Every new IT job role is trying to be as effective as possible and therefore requires its own dedicated toolset. Very often, the first set of tools is adopted from adjacent sectors and then improved over time, adding a specialization. It’s a process that creates huge new markets every few years and opens a lot of opportunities for serving new communities of technical experts. Data science is still at the beginning of this process.
My favourite quote about technology is attributed to author and aviation pioneer Antoine de Saint-Exupéry: “Technology always develops from the primitive via the complicated to the simple”. It’s a pattern that you can see in all kinds of technology markets (remember how complicated smartphones used to be before the beautifully simple iPhone was released?), and that includes IT tools.
Data science for quite some time was stuck in the age of the Primitive Tool. Data scientists adopted software engineering tools like Github to manage their code and typically came up with some home-grown hack to manage experiments as they built out their machine learning models.

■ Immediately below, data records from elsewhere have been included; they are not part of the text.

/-! ### RXM (R158) -/

def RXM.RXM_CTL : Nat := 0x100
def RXM.RXM_CTL_AUTO : Fld := ⟨RXM.RXM_CTL, 2, 1⟩
def RXM.RXM_CTL_RUN : Fld := ⟨RXM.RXM_CTL, 0, 1⟩
def RXM.RXM_STAT : Nat := 0x104
def RXM.RXM_STAT_FAILS : Fld := ⟨RXM.RXM_STAT, 8, 8⟩
def RXM.RXM_STAT_PILOT_MODE : Fld := ⟨RXM.RXM_STAT, 7, 1⟩
def RXM.RXM_STAT_LEAKING : Fld := ⟨RXM.RXM_STAT, 6, 1⟩
def RXM.RXM_STAT_GATE_OPEN : Fld := ⟨RXM.RXM_STAT, 5, 1⟩
def RXM.RXM_STAT_LOCK : Fld := ⟨RXM.RXM_STAT, 4, 1⟩
def RXM.RXM_STAT_STATE : Fld := ⟨RXM.RXM_STAT, 0, 3⟩
def RXM.MIMO_ADAPT : Nat := 0x108
def RXM.MIMO_ADAPT_MU : Fld := ⟨RXM.MIMO_ADAPT, 0, 5⟩
def RXM.ROT_CFG : Nat := 0x10C
def RXM.ROT_CFG_UNWIND : Fld := ⟨RXM.ROT_CFG, 16, 4⟩
def RXM.ROT_CFG_KI : Fld := ⟨RXM.ROT_CFG, 8, 4⟩
def RXM.ROT_CFG_KP : Fld := ⟨RXM.ROT_CFG, 0, 4⟩
def RXM.ROT_THR : Nat := 0x110
def RXM.ROT_THR_RATE : Fld := ⟨RXM.ROT_THR, 0, 16⟩
def RXM.ROT_STAT : Nat := 0x114
def RXM.ROT_STAT_PEAK : Fld := ⟨RXM.ROT_STAT, 16, 16⟩
def RXM.ROT_STAT_RATE : Fld := ⟨RXM.ROT_STAT, 0, 16⟩
def RXM.HP_CFG : Nat := 0x118
def RXM.HP_CFG_MIN_AMP : Fld := ⟨RXM.HP_CFG, 24, 8⟩
def RXM.HP_CFG_MU : Fld := ⟨RXM.HP_CFG, 16, 5⟩
def RXM.HP_CFG_NHARM : Fld := ⟨RXM.HP_CFG, 8, 6⟩
def RXM.HP_CFG_PLL_BW : Fld := ⟨RXM.HP_CFG, 1, 2⟩
def RXM.HP_CFG_EN : Fld := ⟨RXM.HP_CFG, 0, 1⟩
def RXM.HP_CFG2 : Nat := 0x11C
def RXM.HP_CFG2_HOLD_MAX : Fld := ⟨RXM.HP_CFG2, 8, 8⟩
def RXM.HP_CFG2_STREAM : Fld := ⟨RXM.HP_CFG2, 0, 6⟩
def RXM.HP_STAT : Nat := 0x120
def RXM.HP_STAT_FREQ : Fld := ⟨RXM.HP_STAT, 16, 16⟩
def RXM.HP_STAT_ADAPT_FROZEN : Fld := ⟨RXM.HP_STAT, 3, 1⟩
def RXM.HP_STAT_STATE : Fld := ⟨RXM.HP_STAT, 0, 3⟩
def RXM.HP_PHASE : Nat := 0x124
def RXM.HP_PHASE_SUPP : Fld := ⟨RXM.HP_PHASE, 16, 16⟩
def RXM.HP_PHASE_PHASE : Fld := ⟨RXM.HP_PHASE, 0, 16⟩
def RXM.FO_EST : Nat := 0x128
def RXM.FO_EST_RATE : Fld := ⟨RXM.FO_EST, 16, 16⟩
def RXM.FO_EST_MHZ : Fld := ⟨RXM.FO_EST, 0, 16⟩
def RXM.CPR_CFG : Nat := 0x12C
def RXM.CPR_CFG_WIN : Fld := ⟨RXM.CPR_CFG, 8, 6⟩
def RXM.CPR_CFG_NTEST : Fld := ⟨RXM.CPR_CFG, 0, 2⟩
def RXM.CPR_SLIP_CNT : Nat := 0x130
def RXM.CPR_SLIP_CNT_COUNT : Fld := ⟨RXM.CPR_SLIP_CNT, 0, 32⟩
def RXM.GATE_CFG : Nat := 0x134
def RXM.GATE_CFG_LOST_OFS : Fld := ⟨RXM.GATE_CFG, 16, 10⟩
def RXM.GATE_CFG_OFS : Fld := ⟨RXM.GATE_CFG, 0, 10⟩
def RXM.GATE_CNT : Nat := 0x138
def RXM.GATE_CNT_COUNT : Fld := ⟨RXM.GATE_CNT, 0, 32⟩
def RXM.ANCHOR_CTL : Nat := 0x13C
def RXM.ANCHOR_CTL_SAVE : Fld := ⟨RXM.ANCHOR_CTL, 1, 1⟩
def RXM.ANCHOR_CTL_LOAD_MODE : Fld := ⟨RXM.ANCHOR_CTL, 0, 1⟩
def RXM.ANCHOR_STAT : Nat := 0x140
def RXM.ANCHOR_STAT_STOPPED : Fld := ⟨RXM.ANCHOR_STAT, 4, 1⟩
def RXM.ANCHOR_STAT_QBANK : Fld := ⟨RXM.ANCHOR_STAT, 3, 1⟩
def RXM.ANCHOR_STAT_QUEUED : Fld := ⟨RXM.ANCHOR_STAT, 2, 1⟩
def RXM.ANCHOR_STAT_FADING : Fld := ⟨RXM.ANCHOR_STAT, 1, 1⟩
def RXM.ANCHOR_STAT_ACTIVE : Fld := ⟨RXM.ANCHOR_STAT, 0, 1⟩
def RXM.ANCHOR_CFG : Nat := 0x144
def RXM.ANCHOR_CFG_FREEZE_MAX : Fld := ⟨RXM.ANCHOR_CFG, 24, 8⟩
def RXM.ANCHOR_CFG_LEAK : Fld := ⟨RXM.ANCHOR_CFG, 16, 5⟩
def RXM.ANCHOR_CFG_IDLE : Fld := ⟨RXM.ANCHOR_CFG, 0, 16⟩
def RXM.FADE_CFG : Nat := 0x148
def RXM.FADE_CFG_LEN : Fld := ⟨RXM.FADE_CFG, 0, 12⟩
def RXM.SWAP_REQ : Nat := 0x14C
def RXM.SWAP_REQ_BANK : Fld := ⟨RXM.SWAP_REQ, 0, 1⟩
def RXM.DGD_PDL : Nat := 0x150
def RXM.DGD_PDL_PDL : Fld := ⟨RXM.DGD_PDL, 16, 16⟩
def RXM.DGD_PDL_DGD : Fld := ⟨RXM.DGD_PDL, 0, 16⟩
def RXM.Q_CFG : Nat := 0x154
def RXM.Q_CFG_AVG : Fld := ⟨RXM.Q_CFG, 0, 2⟩
def RXM.Q_SNR : Nat := 0x158
def RXM.Q_SNR_SNR_LOW : Fld := ⟨RXM.Q_SNR, 16, 16⟩
def RXM.Q_SNR_SNR : Fld := ⟨RXM.Q_SNR, 0, 16⟩
def RXM.Q_EVM : Nat := 0x15C
def RXM.Q_EVM_EVM : Fld := ⟨RXM.Q_EVM, 0, 16⟩
def RXM.Q_BER : Nat := 0x160
def RXM.Q_BER_BER_WORST : Fld := ⟨RXM.Q_BER, 16, 16⟩
def RXM.Q_BER_BER : Fld := ⟨RXM.Q_BER, 0, 16⟩
def RXM.Q_GMI : Nat := 0x164
def RXM.Q_GMI_GMI : Fld := ⟨RXM.Q_GMI, 0, 16⟩
def RXM.Q_MARGIN : Nat := 0x168
def RXM.Q_MARGIN_VALID : Fld := ⟨RXM.Q_MARGIN, 31, 1⟩
def RXM.Q_MARGIN_DB : Fld := ⟨RXM.Q_MARGIN, 0, 16⟩
def RXM.SWAP_CNT : Nat := 0x16C
def RXM.SWAP_CNT_COUNT : Fld := ⟨RXM.SWAP_CNT, 0, 32⟩
def RXM.REFUSE_CNT : Nat := 0x170
def RXM.REFUSE_CNT_COUNT : Fld := ⟨RXM.REFUSE_CNT, 0, 32⟩

def RXM.rows0 : List RegRow := [
  ⟨0x100, 0x5, 0x0, 0x4, true⟩,
  ⟨0x104, 0x0, 0x0, 0x0, false⟩,
  ⟨0x108, 0x1F, 0x0, 0xC, true⟩,
  ⟨0x10C, 0xF0F0F, 0x0, 0xD0903, true⟩,
  ⟨0x110, 0xFFFF, 0x0, 0x32, false⟩,
  ⟨0x114, 0x0, 0x0, 0x0, false⟩,
  ⟨0x118, 0xFF1F3F07, 0x0, 0xA0E2802, true⟩,
  ⟨0x11C, 0xFF3F, 0x0, 0xA00, false⟩,
  ⟨0x120, 0x0, 0x0, 0x0, false⟩,
  ⟨0x124, 0x0, 0x0, 0x0, false⟩,
  ⟨0x128, 0x0, 0x0, 0x0, false⟩,
  ⟨0x12C, 0x3F03, 0x0, 0x1801, false⟩,
  ⟨0x130, 0x0, 0x0, 0x0, false⟩,
  ⟨0x134, 0x3FF03FF, 0x0, 0x3C403E2, true⟩,
  ⟨0x138, 0x0, 0x0, 0x0, false⟩,
  ⟨0x13C, 0x1, 0x2, 0x0, true⟩,
  ⟨0x140, 0x0, 0x0, 0x10, false⟩,
  ⟨0x144, 0xFF1FFFFF, 0x0, 0x32100064, false⟩,
  ⟨0x148, 0xFFF, 0x0, 0x100, true⟩,
  ⟨0x14C, 0x0, 0x1, 0x0, false⟩,
  ⟨0x150, 0x0, 0x0, 0x0, false⟩,
  ⟨0x154, 0x3, 0x0, 0x2, false⟩,
  ⟨0x158, 0x0, 0x0, 0x0, false⟩,
  ⟨0x15C, 0x0, 0x0, 0x0, false⟩,
  ⟨0x160, 0x0, 0x0, 0x0, false⟩,
  ⟨0x164, 0x0, 0x0, 0x0, false⟩,
  ⟨0x168, 0x0, 0x0, 0x0, false⟩,
  ⟨0x16C, 0x0, 0x0, 0x0, false⟩,
  ⟨0x170, 0x0, 0x0, 0x0, false⟩]

/-- The registers of RXM (R158). -/
def RXM.rows : List RegRow := RXM.rows0

/-! ### FEC (R186) -/

def FEC.FEC_MODE : Nat := 0x100
def FEC.FEC_MODE_RX_PEND : Fld := ⟨FEC.FEC_MODE, 25, 1⟩
def FEC.FEC_MODE_TX_PEND : Fld := ⟨FEC.FEC_MODE, 24, 1⟩
def FEC.FEC_MODE_RX_MODE_NOW : Fld := ⟨FEC.FEC_MODE, 20, 4⟩
def FEC.FEC_MODE_MODE_NOW : Fld := ⟨FEC.FEC_MODE, 16, 4⟩
def FEC.FEC_MODE_PARTNER : Fld := ⟨FEC.FEC_MODE, 12, 2⟩
def FEC.FEC_MODE_REGEN_AS : Fld := ⟨FEC.FEC_MODE, 8, 4⟩
def FEC.FEC_MODE_RX_MODE : Fld := ⟨FEC.FEC_MODE, 4, 4⟩
def FEC.FEC_MODE_MODE : Fld := ⟨FEC.FEC_MODE, 0, 4⟩
def FEC.FEC_CTL : Nat := 0x104
def FEC.FEC_CTL_MAX_IT : Fld := ⟨FEC.FEC_CTL, 8, 5⟩
def FEC.FEC_CTL_EARLY_STOP : Fld := ⟨FEC.FEC_CTL, 2, 1⟩
def FEC.FEC_CTL_ENC_EN : Fld := ⟨FEC.FEC_CTL, 1, 1⟩
def FEC.FEC_CTL_DEC_EN : Fld := ⟨FEC.FEC_CTL, 0, 1⟩
def FEC.FEC_SHAPE : Nat := 0x108
def FEC.FEC_SHAPE_PROFILE_NOW : Fld := ⟨FEC.FEC_SHAPE, 16, 4⟩
def FEC.FEC_SHAPE_PROFILE : Fld := ⟨FEC.FEC_SHAPE, 0, 4⟩
def FEC.SM_CFG : Nat := 0x10C
def FEC.SM_CFG_SCALE : Fld := ⟨FEC.SM_CFG, 0, 8⟩
def FEC.DEC_IT : Nat := 0x110
def FEC.DEC_IT_MAX : Fld := ⟨FEC.DEC_IT, 16, 5⟩
def FEC.DEC_IT_AVG : Fld := ⟨FEC.DEC_IT, 0, 16⟩
def FEC.FEC_STAT : Nat := 0x114
def FEC.FEC_STAT_REGEN_OK : Fld := ⟨FEC.FEC_STAT, 11, 1⟩
def FEC.FEC_STAT_CODE_PHASE : Fld := ⟨FEC.FEC_STAT, 8, 3⟩
def FEC.FEC_STAT_PHASE_LOCK : Fld := ⟨FEC.FEC_STAT, 4, 1⟩
def FEC.FEC_STAT_EXC_RAW : Fld := ⟨FEC.FEC_STAT, 3, 1⟩
def FEC.FEC_STAT_SD_RAW : Fld := ⟨FEC.FEC_STAT, 2, 1⟩
def FEC.FEC_STAT_ENC_RUN : Fld := ⟨FEC.FEC_STAT, 1, 1⟩
def FEC.FEC_STAT_DEC_RUN : Fld := ⟨FEC.FEC_STAT, 0, 1⟩
def FEC.FEC_DOM : Nat := 0x118
def FEC.FEC_DOM_MISS : Fld := ⟨FEC.FEC_DOM, 16, 11⟩
def FEC.FEC_DOM_REQ : Fld := ⟨FEC.FEC_DOM, 0, 11⟩
def FEC.THR_BER : Nat := 0x11C
def FEC.THR_BER_BER : Fld := ⟨FEC.THR_BER, 0, 16⟩
def FEC.SD_CFG : Nat := 0x120
def FEC.SD_CFG_EXC_THR : Fld := ⟨FEC.SD_CFG, 16, 16⟩
def FEC.SD_CFG_SD_MARGIN : Fld := ⟨FEC.SD_CFG, 0, 16⟩
def FEC.CW_LO : Nat := 0x128
def FEC.CW_HI : Nat := 0x12C
def FEC.COR_LO : Nat := 0x130
def FEC.COR_HI : Nat := 0x134
def FEC.UNC_LO : Nat := 0x138
def FEC.UNC_HI : Nat := 0x13C
def FEC.ITMAX_LO : Nat := 0x140
def FEC.ITMAX_HI : Nat := 0x144
def FEC.OUTC : Nat := 0x148
def FEC.OUTC_COUNT : Fld := ⟨FEC.OUTC, 0, 32⟩
def FEC.TV_CTL : Nat := 0x14C
def FEC.TV_CTL_TV_ERRS : Fld := ⟨FEC.TV_CTL, 8, 8⟩
def FEC.TV_CTL_TV_FAIL : Fld := ⟨FEC.TV_CTL, 2, 1⟩
def FEC.TV_CTL_TV_DONE : Fld := ⟨FEC.TV_CTL, 1, 1⟩
def FEC.TV_CTL_TV_GO : Fld := ⟨FEC.TV_CTL, 0, 1⟩

def FEC.rows0 : List RegRow := [
  ⟨0x100, 0x3FFF, 0x0, 0xBB00BB, true⟩,
  ⟨0x104, 0x1F07, 0x0, 0x1204, true⟩,
  ⟨0x108, 0xF, 0x0, 0x0, true⟩,
  ⟨0x10C, 0xFF, 0x0, 0x40, false⟩,
  ⟨0x110, 0x0, 0x0, 0x0, false⟩,
  ⟨0x114, 0x0, 0x0, 0x0, false⟩,
  ⟨0x118, 0x0, 0x0, 0x9B, false⟩,
  ⟨0x11C, 0x0, 0x0, 0x0, false⟩,
  ⟨0x120, 0xFFFFFFFF, 0x0, 0x10064, false⟩,
  ⟨0x128, 0x0, 0x0, 0x0, false⟩,
  ⟨0x12C, 0x0, 0x0, 0x0, false⟩,
  ⟨0x130, 0x0, 0x0, 0x0, false⟩,
  ⟨0x134, 0x0, 0x0, 0x0, false⟩,
  ⟨0x138, 0x0, 0x0, 0x0, false⟩,
  ⟨0x13C, 0x0, 0x0, 0x0, false⟩,
  ⟨0x140, 0x0, 0x0, 0x0, false⟩,
  ⟨0x144, 0x0, 0x0, 0x0, false⟩,
  ⟨0x148, 0x0, 0x0, 0x0, false⟩,
  ⟨0x14C, 0x0, 0x1, 0x0, false⟩]

/-- The registers of FEC (R186). -/
def FEC.rows : List RegRow := FEC.rows0

/-! ### LFR (R210) -/

def LFR.LFR_CTL : Nat := 0x100
def LFR.LFR_CTL_RDI_AUTO : Fld := ⟨LFR.LFR_CTL, 5, 1⟩
def LFR.LFR_CTL_BDI_AUTO : Fld := ⟨LFR.LFR_CTL, 4, 1⟩
def LFR.LFR_CTL_RDI_FORCE : Fld := ⟨LFR.LFR_CTL, 3, 1⟩
def LFR.LFR_CTL_BDI_FORCE : Fld := ⟨LFR.LFR_CTL, 2, 1⟩
def LFR.LFR_CTL_FR_EN : Fld := ⟨LFR.LFR_CTL, 0, 1⟩
def LFR.FR_STAT : Nat := 0x104
def LFR.FR_STAT_OFFSET : Fld := ⟨LFR.FR_STAT, 16, 14⟩
def LFR.FR_STAT_HYP : Fld := ⟨LFR.FR_STAT, 8, 3⟩
def LFR.FR_STAT_MF_LOCK : Fld := ⟨LFR.FR_STAT, 4, 1⟩
def LFR.FR_STAT_OH_VALID : Fld := ⟨LFR.FR_STAT, 3, 1⟩
def LFR.FR_STAT_STATE : Fld := ⟨LFR.FR_STAT, 0, 2⟩
def LFR.FR_CFG : Nat := 0x108
def LFR.FR_CFG_SFAW_TOL : Fld := ⟨LFR.FR_CFG, 8, 4⟩
def LFR.FR_CFG_FAW_TOL : Fld := ⟨LFR.FR_CFG, 0, 7⟩
def LFR.DEF_STAT : Nat := 0x10C
def LFR.DEF_STAT_RAW : Fld := ⟨LFR.DEF_STAT, 16, 8⟩
def LFR.DEF_STAT_DEF : Fld := ⟨LFR.DEF_STAT, 0, 8⟩
def LFR.DEF_TIME (i : Nat) : Nat := 0x110 + 0x4 * i
def LFR.DEF_TIME_SET (i : Nat) : Fld := ⟨LFR.DEF_TIME i, 16, 16⟩
def LFR.DEF_TIME_CLR (i : Nat) : Fld := ⟨LFR.DEF_TIME i, 0, 16⟩
def LFR.OH_ERR_CNT : Nat := 0x130
def LFR.OH_ERR_CNT_COUNT : Fld := ⟨LFR.OH_ERR_CNT, 0, 32⟩
def LFR.OOF_CNT : Nat := 0x134
def LFR.OOF_CNT_COUNT : Fld := ⟨LFR.OOF_CNT, 0, 32⟩
def LFR.ADJ_CNT : Nat := 0x138
def LFR.ADJ_CNT_COUNT : Fld := ⟨LFR.ADJ_CNT, 0, 32⟩
def LFR.RX_MFN : Nat := 0x13C
def LFR.RX_MFN_MFN : Fld := ⟨LFR.RX_MFN, 0, 32⟩
def LFR.RX_FN : Nat := 0x140
def LFR.RX_FN_FN : Fld := ⟨LFR.RX_FN, 0, 8⟩
def LFR.REI_RX : Nat := 0x144
def LFR.REI_RX_VALID : Fld := ⟨LFR.REI_RX, 16, 1⟩
def LFR.REI_RX_COUNT : Fld := ⟨LFR.REI_RX, 0, 16⟩
def LFR.PM_CFG : Nat := 0x148
def LFR.PM_CFG_PM_EN : Fld := ⟨LFR.PM_CFG, 31, 1⟩
def LFR.PM_CFG_SES_THR : Fld := ⟨LFR.PM_CFG, 24, 7⟩
def LFR.PM_CFG_DAY_OFS : Fld := ⟨LFR.PM_CFG, 0, 17⟩
def LFR.PM_STAT : Nat := 0x14C
def LFR.PM_STAT_UAS_FE : Fld := ⟨LFR.PM_STAT, 9, 1⟩
def LFR.PM_STAT_UAS_NE : Fld := ⟨LFR.PM_STAT, 8, 1⟩
def LFR.PM_STAT_N24 : Fld := ⟨LFR.PM_STAT, 6, 2⟩
def LFR.PM_STAT_N15 : Fld := ⟨LFR.PM_STAT, 0, 6⟩
def LFR.PM_CMD : Nat := 0x150
def LFR.PM_CMD_CLR : Fld := ⟨LFR.PM_CMD, 0, 1⟩

def LFR.rows0 : List RegRow := [
  ⟨0x100, 0x3D, 0x0, 0x30, true⟩,
  ⟨0x104, 0x0, 0x0, 0x0, false⟩,
  ⟨0x108, 0xF7F, 0x0, 0x318, false⟩,
  ⟨0x10C, 0x0, 0x0, 0x0, false⟩,
  ⟨0x110, 0xFFFFFFFF, 0x0, 0x54001, false⟩,
  ⟨0x114, 0xFFFFFFFF, 0x0, 0xA4001, false⟩,
  ⟨0x118, 0xFFFFFFFF, 0x0, 0x40034003, false⟩,
  ⟨0x11C, 0xFFFFFFFF, 0x0, 0x40034003, false⟩,
  ⟨0x120, 0xFFFFFFFF, 0x0, 0x400A4064, false⟩,
  ⟨0x124, 0xFFFFFFFF, 0x0, 0x4001400A, false⟩,
  ⟨0x128, 0xFFFFFFFF, 0x0, 0xA000A, false⟩,
  ⟨0x12C, 0xFFFFFFFF, 0x0, 0x4001400A, false⟩,
  ⟨0x130, 0x0, 0x0, 0x0, false⟩,
  ⟨0x134, 0x0, 0x0, 0x0, false⟩,
  ⟨0x138, 0x0, 0x0, 0x0, false⟩,
  ⟨0x13C, 0x0, 0x0, 0x0, false⟩,
  ⟨0x140, 0x0, 0x0, 0x0, false⟩,
  ⟨0x144, 0x0, 0x0, 0x0, false⟩,
  ⟨0x148, 0xFF01FFFF, 0x0, 0x8F000000, false⟩,
  ⟨0x14C, 0x0, 0x0, 0x0, false⟩,
  ⟨0x150, 0x0, 0x1, 0x0, false⟩]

The last few years saw the rise of the Complicated Tool: End-to-end data science platforms that are trying to do everything. Since so many data science teams were formed only recently, this can make a lot of sense: Buy one big tool platform for your new data science department and you’re all set — in theory. Of course, the same rules as always apply to these integrated platforms: They’re typically really good at one or two things, but mediocre at the rest. They try to lock you into their ecosystem, which makes it hard to use other best-of-breed tools. And they don’t work at all for more advanced data science groups that need to build their own stack.
This is where Neptune comes in: Neptune’s founders have worked in data science for years. They know these challenges cold and have an impressive and unusually detailed understanding of the nuances of a data scientist’s daily work. This deep market insight motivated them to come up with the tool that was missing from their own toolset: A beautifully simple, but powerful collaboration platform.
Data science is not like software engineering. Its iteration cycles are much more rapid. The precise direction of a data science project is often initially unknown and evolves over time in a nuanced discovery project (hence “science”). Data science is at least as much about collaborative innovation and storytelling with visualizations as it is about writing code. That’s why traditional software engineering tools fall way short of data scientists’ needs.
Neptune covers the most important three pillars of data science work: Efficient and transparent experiment tracking; notebook management, comparison and versioning; and deep collaboration and documentation. As a former CTO with responsibility for a data science department, I know from my own experience how hard it is to run a data science team effectively without this kind of toolset.